For founders, this corridor opens three levers:
- Cheaper compute in UAE data centers 
- High-quality talent from India’s developer base 
- Cross-border funding options where local VCs in MENA seek Indian execution partners 
The pitch narrative that works best? “Made in India, Scaled from Abu Dhabi.”
6. The Founder’s Lens
Building XO taught me something simple: the real arbitrage is clarity.When you build between India and Abu Dhabi, you see two extremes —one buzzing with talent but fragmented, the other strategic but slow to prototype.The sweet spot lies in cross-pollination:
- India for velocity of iteration 
- Abu Dhabi for institutional credibility 
AI is now the bridge layer — it lets small teams in India build global-grade products that Abu Dhabi can scale and export.That is the new trade route — not spices or oil, but algorithms and IP.
7. The Next Decade: From Entertainment to Infrastructure
Gaming in 2025 is where telecom was in the ’90s — on the edge of becoming a public utility.
Signals to Watch:
- AI-native games where players co-create worlds. 
- Esports as education — gamified learning and simulation-based training. 
- Telcos as publishers — white-label gaming and fan platforms embedded in 5G plans. 
- Creator IP financing — where Abu Dhabi funds and Indian creators build joint franchises. 
By 2030, this corridor could host 10 % of the world’s gaming traffic and 20 % of AI-driven content production (source: PwC Entertainment & Media Outlook 2025).
8. What Founders and Investors Should Do Now
- Founders: Localize your go-to-market across these two ecosystems early.
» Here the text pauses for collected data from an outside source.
-- ==== Sys2Proof/Proofs/Switching.lean ====
section
/-! SWITCH (R58, R61, R62), SCHED_STOP and SCHED_RESUME (R75, R81) and LINE_RESET (R82, R83): each command's rows. -/

namespace Sys2Proof.Machine

/-! ### SWITCH -/

theorem exec_switch {s : State} (h : s.portAnswers = true) (b : BankId) :
    exec (.switch b.argument) s = .next ((s.switchTo b).1.answer 0x01 (s.switchTo b).2) := by
  rw [exec, execSwitch, State.takeCommand_answers h, bankArgument_argument]

theorem State.switchTo_of_refused {s : State} {b : BankId} {r : ResultCode} (h : s.switchRefusal b = some r) :
    s.switchTo b = (s, r) := by
  unfold State.switchTo
  rw [h]

theorem State.switchTo_of_failed {s : State} {b : BankId} {f : SwitchCause × BitVec 8} (hr : s.switchRefusal b = none)
    (h : s.judge b = .error f) : s.switchTo b = (s.failSwitch b f.1 f.2, .badConfig) := by
  unfold State.switchTo
  rw [hr]
  simp only [h]

theorem State.switchTo_of_passed {s : State} {b : BankId} {k : Nat} {instant : Tick} (hr : s.switchRefusal b = none)
    (h : s.judge b = .ok (k, instant)) : s.switchTo b =
      (if instant = s.lineTime then (s.armSwitch b instant (lateField k)).takeInstant b
        else (s.armSwitch b instant (lateField k)).look, .ok) := by
  unfold State.switchTo
  rw [hr]
  simp only [h]
  split <;> rfl

theorem State.switchRefusal_none {s : State} {b : BankId} (harmed : s.sched ≠ .armed) (hstop : s.sched ≠ .stopping)
    (hpend : s.sw.pending = false) (hbank : s.activeBank ≠ some b) : s.switchRefusal b = none := by
  simp [State.switchRefusal, harmed, hstop, hpend, hbank]

/-- The late field is the count of a switch that passes: its limit has eight bits (R61, R62). -/
theorem lateField_of_le {k : Nat} {limit : BitVec 8} (h : k ≤ limit.toNat) : lateField k = BitVec.ofNat 8 k := by
  have := limit.isLt
  rw [lateField, Nat.min_eq_left (by omega)]

theorem State.judge_of_fault {s : State} {b : BankId} {cause : SwitchCause}
    (h : (s.bank b).firstFault s.config.bitRate = some cause) : s.judge b = .error (cause, 0) := by
  simp [State.judge, h]

theorem State.judge_of_late {s : State} {b : BankId} {k : Nat} {instant : Tick}
    (h : (s.bank b).firstFault s.config.bitRate = none)
    (hr : reckon s.referenceTime (s.bank b).baseTime (s.bank b).cycleTime.toNat = (k, instant))
    (hk : s.config.lateLimit.toNat < k) : s.judge b = .error (.late, lateField k) := by
  simp [State.judge, h, hr, hk]

theorem State.judge_of_in_time {s : State} {b : BankId} {k : Nat} {instant : Tick}
    (h : (s.bank b).firstFault s.config.bitRate = none)
    (hr : reckon s.referenceTime (s.bank b).baseTime (s.bank b).cycleTime.toNat = (k, instant))
    (hk : k ≤ s.config.lateLimit.toNat) : s.judge b = .ok (k, instant) := by
  simp [State.judge, h, hr, hk]

/-- Settles O12: the argument and the two refusals, then validation and the late check. -/
theorem switchRefusedOrFailed : Obligations.SwitchRefusedOrFailed := by
  unfold Obligations.SwitchRefusedOrFailed
  refine ⟨fun s arg hport => ⟨fun h => ?_, fun b harg => ⟨fun h => ?_, fun harmed hstop hpend h => ?_⟩⟩,
    fun s b hport harmed hstop hpend hbank => ⟨fun cause h => ?_, fun k instant h hr hk => ?_⟩⟩
  · rw [exec, execSwitch, State.takeCommand_answers hport, bankArgument_none h]
  · rw [harg, exec_switch hport, State.switchTo_of_refused (if_pos h)]
  · have hrow : s.switchRefusal b = some .wrongBank := by simp [State.switchRefusal, harmed, hstop, hpend, h]
    rw [harg, exec_switch hport, State.switchTo_of_refused hrow]
  · rw [exec_switch hport,
      State.switchTo_of_failed (State.switchRefusal_none harmed hstop hpend hbank) (State.judge_of_fault h)]
    rfl
  · rw [exec_switch hport,
      State.switchTo_of_failed (State.switchRefusal_none harmed hstop hpend hbank) (State.judge_of_late h hr hk)]
    rfl

/-- An instant that is due is taken on the target (R65). -/
theorem exec_switchInstant {s : State} {b : BankId} (hpend : s.sw.pending = true) (htarget : s.sw.target = some b)
    (hdue : s.sw.instant = s.lineTime) : exec .switchInstant s = .next (s.takeInstant b) := by
  rw [exec, execSwitchInstant, htarget]
  simp [State.instantDue, hpend, hdue]

/-- Settles O13: the pending switch, taken at once when its instant is the present tick. -/
theorem switchPasses : Obligations.SwitchPasses := by
  unfold Obligations.SwitchPasses
  intro s b k instant hport harmed hstop hpend hbank hfault hr hk t
  have hto := State.switchTo_of_passed (State.switchRefusal_none harmed hstop hpend hbank)
    (State.judge_of_in_time hfault hr hk)
  have harm : s.armSwitch b instant (BitVec.ofNat 8 k) = t := rfl
  have hlocked : t.isLocked b = true := by simp [t, State.isLocked]
  have hpending : t.sw.pending = true := rfl
  have htarget : t.sw.target = some b := rfl
  have hinstant : t.sw.instant = instant := rfl
  have htime : t.lineTime = s.lineTime := rfl
  rw [lateField_of_le hk, harm] at hto
  clear_value t
  refine ⟨hlocked, fun hlater => ?_, fun hnow =>
    ⟨_, exec_switchInstant hpending htarget (by rw [hinstant, hnow, htime]), ?_⟩⟩
  · rw [exec_switch hport, hto, if_neg hlater]
  · rw [exec_switch hport, hto, if_pos hnow]

/-! ### SCHED_STOP and SCHED_RESUME -/

theorem exec_schedStop {s : State} (h : s.portAnswers = true) :
    exec .schedStop s = .next (s.stop.1.answer 0x03 s.stop.2) := by
  rw [exec, execSchedStop, State.takeCommand_answers h]

theorem exec_schedResume {s : State} (h : s.portAnswers = true) :
    exec .schedResume s = .next (s.resume.1.answer 0x04 s.resume.2) := by
  rw [exec, execSchedResume, State.takeCommand_answers h]

/-- The end of a pending switch, in the Switch Record alone (R70). -/
theorem State.endPending_stopped (s : State) : s.endPending .stopped = { s with sw :=
    if s.sw.pending then { s.sw with pending := false, lastResult := .stopped, cause := .noCause } else s.sw } := by
  unfold State.endPending
  split <;> rfl

/-- Settles O16: one row for each scheduler state. -/
theorem schedStopAndResumeByState : Obligations.SchedStopAndResumeByState := by
  unfold Obligations.SchedStopAndResumeByState
  refine ⟨fun s hport => ⟨fun h => ?_, fun h => ?_, fun h hidle => ?_, fun h hbusy => ?_, fun h => ?_, fun b => ?_⟩,
    fun s hport => ⟨fun h => ?_, fun h => ?_⟩⟩
  · rw [exec_schedStop hport]
    rcases h with h | h <;> rw [State.stop, h]
  · rw [exec_schedStop hport, State.stop, h, State.endPending_stopped]
  · have hline : s.lineIdle = true := by rw [State.lineIdle, hidle]; rfl
    rw [exec_schedStop hport, State.stop, h, State.endPending_stopped]
    simp only [hline, if_true]
    rfl
  · have hline : s.lineIdle = false := by
      rw [State.lineIdle]; exact Option.isNone_eq_false_iff.mpr (Option.isSome_iff_ne_none.mpr hbusy)
    rw [exec_schedStop hport, State.stop, h, State.endPending_stopped]
    simp [hline]
  · rw [exec_schedStop hport, State.stop, h, State.endPending_stopped]
    rfl
  · cases hpend : s.sw.pending <;> simp [State.isLocked, hpend]
  · rw [exec_schedResume hport, State.resume, if_pos h]
  · rw [exec_schedResume hport, State.resume, if_neg h]

/-! ### LINE_RESET -/

theorem exec_lineReset {s : State} (h : s.portAnswers = true) :
    exec .lineReset s = .next (s.lineReset.answer 0x05 .ok) :=
  congrArg Host.Outcome.next (State.takeCommand_answers h _ _)

/-- Settles O17: the two tables record by record, the rest of the state at once. -/
theorem lineResetClearsLineSide : Obligations.LineResetClearsLineSide := by
  unfold Obligations.LineResetClearsLineSide
  refine fun s hport => ⟨_, exec_lineReset hport, rfl, rfl, rfl, rfl, ?_, fun n => ?_, fun i => ?_, ?_⟩
  · simp [State.intLow, State.answer, State.lineReset, State.flagsWord, State.completionFlag, EventFlags.clear]
  · rw [show (s.lineReset.answer 0x05 .ok).object n = s.lineReset.object n from rfl, State.lineReset_object]
    by_cases h : (s.object n).state = .pending ∨ (s.object n).state = .active
    · rw [MsgObject.lineReset_of_standing h, if_pos h]
    · rw [MsgObject.lineReset_of_not_standing h, if_neg h]
  · exact s.lineReset_nodeRecord i
  · simp only [State.answer, State.lineReset, State.endPending_stopped]

end Sys2Proof.Machine
end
Set up a UAE entity for funding and compliance, and build your engineering hub in India. 
- Investors: Treat gaming as infra, not entertainment. Fund the rails — cloud, AI, payments, tools. 
- Policy leaders: Invest in AI literacy and IP protection — these will define who owns the value created by AI games. 
The future isn’t about a Silicon Valley in the desert or a Bangalore on the beach. It’s about a bridge — one built on data centers, creators, and clarity.